Methods: Nanosomes containing naproxen were synthesized by thin layer hydration method. The confinement efficiency is indicative of the drug encapsulated in the nanosystem structure relative to the drug used. For this purpose, the nanonosomal formulation was first centrifuged at 4 ° C at 14000 g for 45 minutes. The nanosystem containing the drug precipitates and the free drug remains in the supernatant. The absorbance of the supernatant sample at 270 nm was read by a spectrophotometer and the amount of free drug was calculated from the initial value.
The Physico-chemical characteristics of prepared nanoniosome encapsulated naproxen was determined using scanning electron microscopy (SEM), Dynamic light scattering (DLS). The in vitro drug release study was done using dialysis bag (6). The Staphylococcus aureus strains were recovered from 100 clinical samples and their antibiotic resistance patterns were studied using disk diffusion method. The antibacterial activity of nanoniosome loaded naproxen and free naproxen were investigated using well diffusion and micro-dilution methods (7). The icaB biofilm gene expression analysis in S. aureus isolates which are treated with nanoniosome loaded naproxen and free naproxen were examined using Real Time PCR methods (8).
Draw diagrams and Statistical analysis was performed by GraphPad Prism software version 7 and SPSS version 23, and one-way analysis of variance was used for statistical analysis and p <0.05 was considered significant.

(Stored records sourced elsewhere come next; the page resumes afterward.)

-- ==== Sys2Proof/Proofs/TickSteps.lean ====
section
/-! The steps of a tick, each taken by its row: the entries to air, the end of the show and the captures (R72, R76 to
R82). -/

namespace Sys2Proof.Machine

/-! ### Passing steps with nothing due -/

/-- Only the tick and the overdue mark have changed. -/
def Passed (s t : State) : Prop := ∃ w o, t = { s with tick := w, seq := { s.seq with overdue := o } }

theorem Passed.refl (s : State) : Passed s s := ⟨s.tick, s.seq.overdue, rfl⟩

theorem Passed.trans {a b c : State} (h : Passed a b) (k : Passed b c) : Passed a c := by
  obtain ⟨w, o, rfl⟩ := h
  obtain ⟨w', o', rfl⟩ := k
  exact ⟨w', o', rfl⟩

theorem Passed.of_tick (w : TickWork) (s : State) : Passed s { s with tick := w } := ⟨w, s.seq.overdue, rfl⟩

theorem Passed.items {s t : State} (h : Passed s t) : t.items = s.items := by
  obtain ⟨w, o, rfl⟩ := h
  rfl

theorem Passed.findItem {s t : State} (h : Passed s t) (id : StoryId) : findItem t id = findItem s id := by
  rw [Machine.findItem, Machine.findItem, h.items]

theorem Passed.mode {s t : State} (h : Passed s t) : t.seq.mode = s.seq.mode := by
  obtain ⟨w, o, rfl⟩ := h
  rfl

theorem Passed.nomination {s t : State} (h : Passed s t) : t.seq.nomination = s.seq.nomination := by
  obtain ⟨w, o, rfl⟩ := h
  rfl

theorem Passed.engine {s t : State} (h : Passed s t) : t.engine = s.engine := by
  obtain ⟨w, o, rfl⟩ := h
  rfl

theorem Passed.rtu {s t : State} (h : Passed s t) : t.rtu = s.rtu := by
  obtain ⟨w, o, rfl⟩ := h
  rfl

theorem Passed.due {s t : State} (h : Passed s t) (f : Frame) : t.due f = s.due f := by
  rw [State.due, State.day, State.cfn, h.rtu]
  rfl

theorem Passed.plannedEnd {s t : State} (h : Passed s t) (i : Item) : plannedEnd t i = plannedEnd s i := by
  rw [Machine.plannedEnd, State.day, h.rtu]
  rfl

theorem Passed.staged {s t : State} (h : Passed s t) (hs : Staged s) : Staged t := by
  rw [Staged, h.items, h.mode]
  exact hs

theorem stepOverdue_passed (s : State) : Passed s (stepOverdue s) := by
  unfold stepOverdue
  split
  · exact .refl s
  · exact ⟨s.tick, _, rfl⟩

/-- An auto-follow stands back for a captured junction in the slot (R78). -/
theorem stepFollow_idle {s : State} (h : followDue s = none ∨ standbyCaptured s = true) : stepFollow s = s := by
  unfold stepFollow
  split
  · rfl
  · rename_i i hi
    obtain h | h := h
    · cases h.symm.trans hi
    · obtain ⟨n, hn, hc⟩ := (Option.any_eq_true ..).mp h
      simp [hn, hc]

theorem takePhase_passed {s : State} (h : phaseDue s = false) : Passed s (takePhase s) := by
  unfold phaseDue at h
  unfold takePhase
  split
  · simp only [*, Option.isSome_eq_false_iff, Option.isNone_iff_eq_none] at h
    rw [stepAirFrame, h]
    exact .of_tick _ s
  · simp only [*, Option.isSome_eq_false_iff, Option.isNone_iff_eq_none] at h
    rw [stepJunction, h]
    exact .of_tick _ s
  · simp only [*, Bool.and_eq_false_iff, Option.isSome_eq_false_iff, Option.isNone_iff_eq_none, Bool.not_eq_false']
      at h
    rw [stepFollow_idle h]
    exact (stepOverdue_passed s).trans (.of_tick _ _)
  · simp only [*, Option.isSome_eq_false_iff, Option.isNone_iff_eq_none] at h
    rw [captureTest, h]
    exact .of_tick _ s
  · exact .refl s

theorem passPhases_passed (k : Nat) (s : State) : Passed s (passPhases k s) := by
  induction k generalizing s with
  | zero => exact .refl s
  | succ k ih =>
    unfold passPhases
    split
    · exact .refl s
    · rename_i h
      exact (takePhase_passed (by simpa using h)).trans (ih _)

theorem settlePhases_passed (s : State) : Passed s (settlePhases s) := passPhases_passed 4 s

/-- A row's step, when it is the next with something to do. -/
theorem takeNamedPhase_due {p : TickPhase} {s : State} (hp : (settlePhases s).tick.phase = p)
    (hd : phaseDue (settlePhases s) = true) : ∃ w, takeNamedPhase p s = { takePhase (settlePhases s) with tick := w } :=
  ⟨_, if_pos ⟨hp, hd⟩⟩

/-! ### An entry to air -/

/-- What an entry to air leaves: the item is on air, the outgoing one is DONE, and the skipped ones are DROPPED. -/
structure WentOnAir (path : AirPath) (id : StoryId) (af : Frame) (s t : State) : Prop where
  entered : ∃ j, findItem t id = some j ∧ j.state = .onair ∧ j.airFrame = some af ∧ j.nominated = false
    ∧ j.captured = false
  cursor : t.seq.cursor = some id
  lastAdvance : t.seq.lastAdvance = some s.rtu.cfn
  inFlight : t.engine.inFlight = true
  mode : t.seq.mode = s.seq.mode
  outgoing : ∀ o : Item, onairItem s = some o →
    ∃ k, findItem t o.id = some k ∧ k.state = .done ∧ k.endFrame = some af ∧ k.airFrame = o.airFrame
  others : ∀ x ∈ s.items, x.id ≠ id →
    ∃ k, findItem t x.id = some k ∧ (k.state = .dropped ↔ x.state = .dropped ∨ x.id ∈ skippedBy path id s)

/-- An item is seen by the id in a slot exactly when it stands in the slot. -/
theorem SlotsFit.slotId_iff {m : ShowState} {s : State} (h : SlotsFit m s.items) {st : ItemState} {p : Place}
    (hp : st.place = some p) {x : Item} (hx : x ∈ s.items) :
    (slotItem st s).map Item.id = some x.id ↔ x.state = st := by
  constructor
  · intro hid
    obtain ⟨o, ho, hox⟩ := Option.map_eq_some_iff.mp hid
    exact List.inj_on_of_nodup_map h.ids (slotItem_mem ho) hx hox ▸ slotItem_state ho
  · intro hs
    subst hs
    rw [h.slotItem_eq hx hp, Option.map_some]

theorem SlotsFit.onairId_iff {m : ShowState} {s : State} (h : SlotsFit m s.items) {x : Item} (hx : x ∈ s.items) :
    onairId s = some x.id ↔ x.state = .onair := h.slotId_iff (p := .air) rfl hx

theorem SlotsFit.standbyId_iff {m : ShowState} {s : State} (h : SlotsFit m s.items) {x : Item} (hx : x ∈ s.items) :
    standbyId s = some x.id ↔ x.state = .standby := h.slotId_iff (p := .next) rfl hx

/-- An item that waits is no dropped one. -/
theorem Item.waits.not_dropped {c : Item} (h : c.waits) : c.state ≠ .dropped := by
  obtain hs | hs := h
  all_goals simp [hs]

/-- A standby choice drops no item, and undoes no drop. -/
theorem Restood.dropped_iff {c d : Item} (h : Restood c d) : d.state = .dropped ↔ c.state = .dropped := by
  obtain rfl | ⟨hc, hd, -⟩ := h
  · exact .rfl
  · exact iff_of_false hd.not_dropped hc.not_dropped

/-- In the entry's record the skipped items are DROPPED, and no other becomes so. -/
theorem airRecord_dropped_iff {path : AirPath} {id : StoryId} {af : Frame} {m : ShowState} {s : State}
    (h : SlotsFit m s.items) {x : Item} (hx : x ∈ s.items) (hne : x.id ≠ id) :
    (airRecord path id af s x.core).state = .dropped ↔ x.state = .dropped ∨ x.id ∈ skippedBy path id s := by
  unfold airRecord
  rw [if_neg (show ¬ x.core.id = id from hne)]
  by_cases hskip : x.id ∈ skippedBy path id s
  · rw [if_pos (show x.core.id ∈ skippedBy path id s from hskip)]
    exact iff_of_true rfl (.inr hskip)
  · rw [if_neg (show ¬ x.core.id ∈ skippedBy path id s from hskip), or_iff_left hskip]
    by_cases ho : onairId s = some x.id
    · rw [if_pos (show onairId s = some x.core.id from ho)]
      have hs := (h.onairId_iff hx).mp ho
      exact iff_of_false nofun (by simp [hs])
    · rw [if_neg (show ¬ onairId s = some x.core.id from ho)]
      exact .rfl

theorem enterAir_wentOnAir {m : ShowState} (hm : m.live) {s : State} (h : SlotsFit m s.items) (path : AirPath)
    {i : Item} (hi : i ∈ s.items) (hair : i.state ≠ .onair) (af : Frame) :
    WentOnAir path i.id af s (enterAir path i.id af s) := by
  have henters := enterAir_entersAir path i.id af s
  have hne : onairId s ≠ some i.id := fun ho => hair ((h.onairId_iff hi).mp ho)
  have hrecord {x : Item} (hx : x ∈ s.items) := enterAir_coreOf hm h path af (coreOf_of_mem h.ids hx) hne
  refine ⟨?_, ?_, ?_, ?_, ?_, fun o ho => ?_, fun x hx hxi => ?_⟩
  · have haired : airRecord path i.id af s i.core = i.core.aired af := by
      have hskip : i.core.id ∉ skippedBy path i.id s := fun hs => (skippedBy_pending hs).1 rfl
      rw [airRecord, if_neg hskip, if_neg (show ¬ onairId s = some i.core.id from hne),
        if_pos (show i.core.id = i.id from rfl)]
    obtain ⟨d, hd, hrestood⟩ := hrecord hi
    rw [haired] at hrestood
    obtain rfl := hrestood.eq_of_not_waits (by simp [Item.waits, Item.aired])
    obtain ⟨j, hj, hstate, hcaptured, hnominated, hframe, -⟩ := findItem_of_coreOf hd
    exact ⟨j, hj, hstate, hframe, hnominated, hcaptured⟩
  · rw [henters.seq]
    rfl
  · rw [henters.seq]
    rfl
  · rw [henters.engine]
  · rw [henters.seq]
    rfl
  · have hmem := slotItem_mem ho
    have hstate : o.state = .onair := slotItem_state ho
    have hended : airRecord path i.id af s o.core = o.core.ended af := by
      have hskip : o.core.id ∉ skippedBy path i.id s := fun hs => by
        obtain ⟨-, x, hx, hxo, hp⟩ := skippedBy_pending hs
        obtain rfl := List.inj_on_of_nodup_map h.ids hx hmem hxo
        simp [hstate] at hp
      rw [airRecord, if_neg hskip, if_pos (show onairId s = some o.core.id from (h.onairId_iff hmem).mpr hstate)]
    obtain ⟨d, hd, hrestood⟩ := hrecord hmem
    rw [hended] at hrestood
    obtain rfl := hrestood.eq_of_not_waits (by simp [Item.waits, Item.ended])
    obtain ⟨k, hk, hkstate, -, -, hkair, hkend⟩ := findItem_of_coreOf hd
    exact ⟨k, hk, hkstate, hkend, hkair⟩
  · obtain ⟨d, hd, hrestood⟩ := hrecord hx
    obtain ⟨k, hk, hkstate, -⟩ := findItem_of_coreOf hd
    exact ⟨k, hk, by rw [hkstate, hrestood.dropped_iff, airRecord_dropped_iff h hx hxi]⟩

/-- Of what follows an entry in a step only the tick and the overdue mark count. -/
theorem WentOnAir.passed {path : AirPath} {id : StoryId} {af : Frame} {s t u : State} (h : WentOnAir path id af s t)
    (hu : Passed t u) : WentOnAir path id af s u := by
  obtain ⟨w, o, rfl⟩ := hu
  exact ⟨h.entered, h.cursor, h.lastAdvance, h.inFlight, h.mode, h.outgoing, h.others⟩

/-- Steps that were passed before an entry change nothing that the entry is told of. -/
theorem WentOnAir.after_passed {path : AirPath} {id : StoryId} {af : Frame} {s t u : State} (hu : Passed s u)
    (h : WentOnAir path id af u t) : WentOnAir path id af s t := by
  obtain ⟨w, o, rfl⟩ := hu
  exact ⟨h.entered, h.cursor, h.lastAdvance, h.inFlight, h.mode, h.outgoing, h.others⟩

end Sys2Proof.Machine
end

Results: In this study, using different molar ratios of surfactant, cholesterol and drug, different formulations of nanosystems containing naproxen were synthesized. The optimal niosome size synthesis was measured by DLS method. The results of electron microscopy (SEM) show that the synthesized nanonosomes have a spherical structure. In this study, the dialysis bag method was used to evaluate the drug release pattern. Figure 2 shows the pattern of naproxen release from nanosystems and free naproxen over 72 hours.
Out of 100 clinical specimens, 15 specimens of Staphylococcus aureus were isolated and identified using microbiological methods. The results of antibiotic resistance profile test showed that out of 15 strains, 10 strains were methicillin resistant (MRSA).
The antibacterial activity of nanoniosome encapsulated naproxen and free naproxen showed that the MIC was reduced by 2 to 4 times. The results of the well diffusion method showed that nanoniosomes containing naproxen had more significant antimicrobial power than free naproxen, so that the diameter of the growth inhibition zone increased with increasing nanosystem concentration. Real-Time PCR was used to evaluate the effect of nanoniosoms containing naproxen and free naproxen on icaB biofilm gene expression in Staphylococcus aureus strains. Also, after treating Staphylococcus aureus strains with naproxen-containing nanosystem sub-inhibitory concentration, it was shown that the expression of icaB gene was significantly reduced compared to the 16S rRNA reference gene (p <0.05).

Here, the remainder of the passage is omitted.